Magneto-Rheological Material

Modelling and experimental evaluation of a variable stiffness MR suspension with self-powering capability

Overview: We design a semi-active vehicle suspension with a stiffness variable self-powered MR damper, which can vary the stiffness of the suspension. In order to convert the mechanical vibration into the electric power to support the MR damper, the energy harvesting structure coupled a ball-screw bearing with a rotary generator. The working principle and the mathematic model are presented.

After the prototype of the suspension, experimental tests were conducted to evaluate its stiffness variable feature and self-powered generation capability using a hydraulic INSTRON test system.

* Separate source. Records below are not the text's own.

-- ==== Sys2Proof/Machine/EvLighthouse.lean ====
section
/-! DEFINITION. The Lighthouse and the board: sensors, measurements, the manifest, the SPDM responder, IDE keys, and board
management (09 R190, R198; 22 R387 to R394; 26 R426, R434). -/

namespace Sys2Proof.Machine

/-! ### Sensors (22 R393, R394) -/

/-- The ALRM bit of a sensor. -/
def alarmBit : Sensor → Nat
  | .glitch => 0 | .temperature => 1 | .clock => 2

/-- The action that LHPOL names for a sensor. -/
def State.sensorAction (s : State) : Sensor → Nat
  | .glitch => s.dv.lh.glta | .temperature => s.dv.lh.tmpa | .clock => s.dv.lh.clka

/-- The identity public key: of the key pair that the seed gives (22 R391). The certificate over it stands also after the seed is erased. -/
def Lighthouse.publicKey (l : Lighthouse) : List Byte := if l.erased then l.pub else slhPublic slh128f l.seed

/-- The seed array is overwritten, and a signing under way fails (22 R394). -/
def Lighthouse.erase (l : Lighthouse) : Lighthouse :=
  { l with erased := true, pub := l.publicKey, seed := List.replicate 48 0, signing := none }

/-- SENSOR_TRIP (R394): the ALRM bit is set; then an event, which only running Jetty firmware posts (log 116), a freeze, or a freeze and the
loss of the seed. -/
def execSensorTrip (sensor : Sensor) (s : State) : Host.Outcome State Fault Refusal :=
  let s1 := { s with dv.lh.alrm := s.dv.lh.alrm ||| BitVec.ofNat 3 (2 ^ (alarmBit sensor)) }
  match s.sensorAction sensor with
  | 0 => .next (if s.dv.lh.frozen ∨ !s.jettyRuns then s1 else s1.report "sensor trip" (alarmBit sensor) 0)
  | 1 => .next { s1 with dv.lh.frozen := true }
  | _ =>
    let s2 : State := { s1 with dv.lh := { s1.dv.lh with frozen := true }.erase }
    .next (if s.dv.lh.signing.isSome then s2.emit (.reply "ERROR Unspecified" []) else s2)

/-! ### Measurements and the manifest (22 R389, R390; 09 R190, R198) -/

/-- The value of LHPOL (22 R393). -/
def Lighthouse.policy (l : Lighthouse) : Dword :=
  BitVec.ofNat 64 (bit l.lock * 256 + bit l.reqsig * 128 + l.clka % 4 * 16 + l.tmpa % 4 * 4 + l.glta % 4)

/-- How often each tile has moved to a spare: the spare-tile map. -/
def State.spareMap (s : State) : List Nat := (List.range 1152).map fun t => (s.tile t).spare

/-- FWD: the digests of indices 1 to 5 (22 R389). -/
def State.firmwareDigest (s : State) : BitVec 256 := sha256 (s.dv.lh.meas.toList.flatMap digestBytes)

/-- The launches that a manifest of a launch covers: those of its context up to it, at most the last 64 (log 20). -/
def State.manifestLaunches (s : State) (x : RunRecord) : List RunRecord :=
  let l := s.al.history.filter fun y => y.ctx == x.ctx && decide (y.ordinal ≤ x.ordinal)
  l.drop (l.length - 64)

/-- LOGD: zero at D0; else of the log as it stands, or as it was when the context ended (09 R190); with OVF. -/
def State.manifestLog (s : State) (x : RunRecord) : List Byte × Bool :=
  if x.lowest = 0 then (List.replicate 32 0, false)
  else
    match (s.ctx x.ctx).log with
    | some l => (digestBytes (logDigest l.records), l.ovf)
    | none => (s.ctx x.ctx).logDigest.getD (List.replicate 32 0, false)

/-- The manifest before its signature (09 R198), with the behaviour signature of this part, 1 (09 R199). -/
def State.manifest (s : State) (x : RunRecord) : List Byte :=
  let c := s.ctx x.ctx
  let images := s.manifestLaunches x
  let log := s.manifestLog x
  toBytes 2 1 ++ toBytes 1 x.lowest ++ toBytes 1 (bit log.2 + 2 * bit (c.log.any (·.div)) + 4 * bit x.changed + 8 * bit x.part)
    ++ toBytes 2 1 ++ toBytes 2 images.length ++ toBytes 8 x.ordinal ++ log.1 ++ digestBytes s.firmwareDigest
    ++ images.flatMap fun i => digestBytes i.hash

/-- What measurement index 0xF0 returns: the manifest of the launch that MANSEL selects, or an empty block (22 R390). -/
def State.selectedManifest (s : State) : List Byte :=
  match s.al.history.reverse.find? fun x => x.ordinal == s.dv.lh.mansel.toNat with
  | some x => s.manifest x
  | none => []

/-! ### The SPDM responder (22 R391, R392) -/

/-- An answer goes out. -/
def State.answer (s : State) (what : String) (bs : List Byte) : Host.Outcome State Fault Refusal := .next (s.emit (.reply what bs))

/-- A request whose answer is signed: the erased seed, a signing under way, or a signing that begins. -/
def State.beginSigning (s : State) (kind : Nat) (bs : List Byte) : Host.Outcome State Fault Refusal :=
  if s.dv.lh.erased then s.answer "ERROR Unspecified" []
  else if s.dv.lh.signing.isSome then s.answer "ERROR ResponseNotReady" []
  else .next { s with dv.lh.signing := some (kind, bs) }

/-- GET_VERSION (R392): SPDM 1.3. -/
def execGetVersion (s : State) : Host.Outcome State Fault Refusal := s.answer "VERSION" [0x13]

/-- GET_CAPABILITIES (R392). -/
def execGetCapabilities (s : State) : Host.Outcome State Fault Refusal := s.answer "CAPABILITIES" []

/-- NEGOTIATE_ALGORITHMS (R392): SHA-256, and SLH-DSA-SHA2-128f under identifier 0x0001. -/
def execNegotiateAlgorithms (s : State) : Host.Outcome State Fault Refusal := s.answer "ALGORITHMS SHA-256" (toBytes 2 1)

/-- GET_DIGESTS (R392): of the certificate chain in slot 0. -/
def execGetDigests (s : State) : Host.Outcome State Fault Refusal := s.answer "DIGESTS" (digestBytes (sha256 (Config.certificateChain s.dv.lh.publicKey)))

/-- GET_CERTIFICATE (R392): the chain in slot 0. -/
def execGetCertificate (s : State) : Host.Outcome State Fault Refusal := s.answer "CERTIFICATE" (Config.certificateChain s.dv.lh.publicKey)

/-- CHALLENGE (R392): signed with the identity key over the nonce and the measurements. -/
def execChallenge (nonce : BitVec 256) (s : State) : Host.Outcome State Fault Refusal :=
  s.beginSigning 1 (digestBytes nonce ++ s.dv.lh.meas.toList.flatMap digestBytes)

/-- GET_MEASUREMENTS (R392): a digest of index 1 to 5, or the manifest of index 0xF0, built and signed now, whether or not the request asks
for a signature; where no launch is selected the block is empty, and signed where that is asked. -/
def execGetMeasurements (index : Nat) (signed : Bool) (s : State) : Host.Outcome State Fault Refusal :=
  if index = 0xF0 then
    if s.dv.lh.erased then s.answer "ERROR Unspecified" []
    else if s.selectedManifest = [] ∧ !signed then s.answer "MEASUREMENTS" []
    else s.beginSigning 2 s.selectedManifest
  else if 1 ≤ index ∧ index ≤ 5 then
    let d := digestBytes (nth s.dv.lh.meas (index - 1) 0)
    if signed then s.beginSigning 2 d else s.answer "MEASUREMENTS" d
  else s.answer "ERROR InvalidRequest" []

/-- SIGNING_COMPLETE (R392): the response is delivered, with the 17,088 bytes of its signature under the identity key (22 R391). -/
def execSigningComplete (s : State) : Host.Outcome State Fault Refusal :=
  match s.dv.lh.signing with
  | none => .next s
  | some (kind, bs) =>
    let sig := slhSign slh128f s.dv.lh.seed (toBytes 16 (Config.signRandom s.freeCtr).toNat) bs
    let s1 := { s with dv.lh.signing := none, dv.host.authed := s.dv.host.authed || kind == 1, freeCtr := s.freeCtr + 1 }
    s1.answer (if kind = 1 then "CHALLENGE_AUTH" else "MEASUREMENTS signed") (bs ++ sig)

/-- IDE_KM_REQUEST (R426): keys of the link stream, 0, or of a selective stream, 1 to 4, once SPDM has authenticated the part. -/
def execIdeKmRequest (stream : Nat) (key : BitVec 256) (s : State) : Host.Outcome State Fault Refusal :=
  if stream ≤ 4 ∧ s.dv.host.authed then
    { s with dv.host.ideKeys := s.dv.host.ideKeys.put stream key }.answer "IDE_KM key set" (toBytes 1 stream)
  else s.answer "IDE_KM refused" (toBytes 1 stream)

/-! ### Board management (26 R434) -/

/-- The value of LHSTS (22 R393). -/
def Lighthouse.status (l : Lighthouse) : Dword :=
  BitVec.ofNat 64 (l.stage % 16 * 4096 + bit l.erased * 2048 + bit l.frozen * 1024 + l.alrm.toNat)

/-- PLDM_MONITOR_REQUEST (R434): temperatures, currents, link states and LHSTS. -/
def execPldmMonitorRequest (s : State) : Host.Outcome State Fault Refusal :=
  let links := s.dv.links.toList.map fun l => BitVec.ofNat 8 (if l.up then l.lanes else 0)
  s.answer "PLDM" (Config.boardReadings s.ns ++ links ++ toBytes 8 s.dv.lh.status.toNat)

/-- MCTP_CONTROL_MESSAGE (R434): answered in every STAGE and while frozen. -/
def execMctpControlMessage (s : State) : Host.Outcome State Fault Refusal := s.answer "MCTP control" []

end Sys2Proof.Machine
end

The testing results show that the self-powered generation component can produce electric power, which is sufficient to vary the stiffness of the suspension under the rectified-supply mode, but not effective to change the stiffness of the suspension under the direct-supply mode.

Finally, by employing the quarter-car test system, several tests of the suspension were conducted to investigate the feasibility of the control strategy of the Short Time Fourier Transmission (STFT). If the main frequency of road excitation exceeded or decreased to a threshold value, the rectified-supply mode of self-powered would be switched off or applied to vary the stiffness of the suspension to keep the relatively low transmission and avoid the system resonance.

The result illustrates that STFT control with self-powered energy, compared with the passive system, is feasible and effective to reduce 16.8% acceleration RMS and 21.4% displacement RMS.

References

• Zhu, X., Ning, D., Hao, Z., Huang, H., Sun, Y.Z., Jia, H., Sun, S., Yan, T. and Li, W., 2021. Modelling and experimental evaluation of a variable stiffness MR suspension with self-powering capability. Journal of Intelligent Material Systems and Structures, 32(13), pp.1473-1483. (Article link)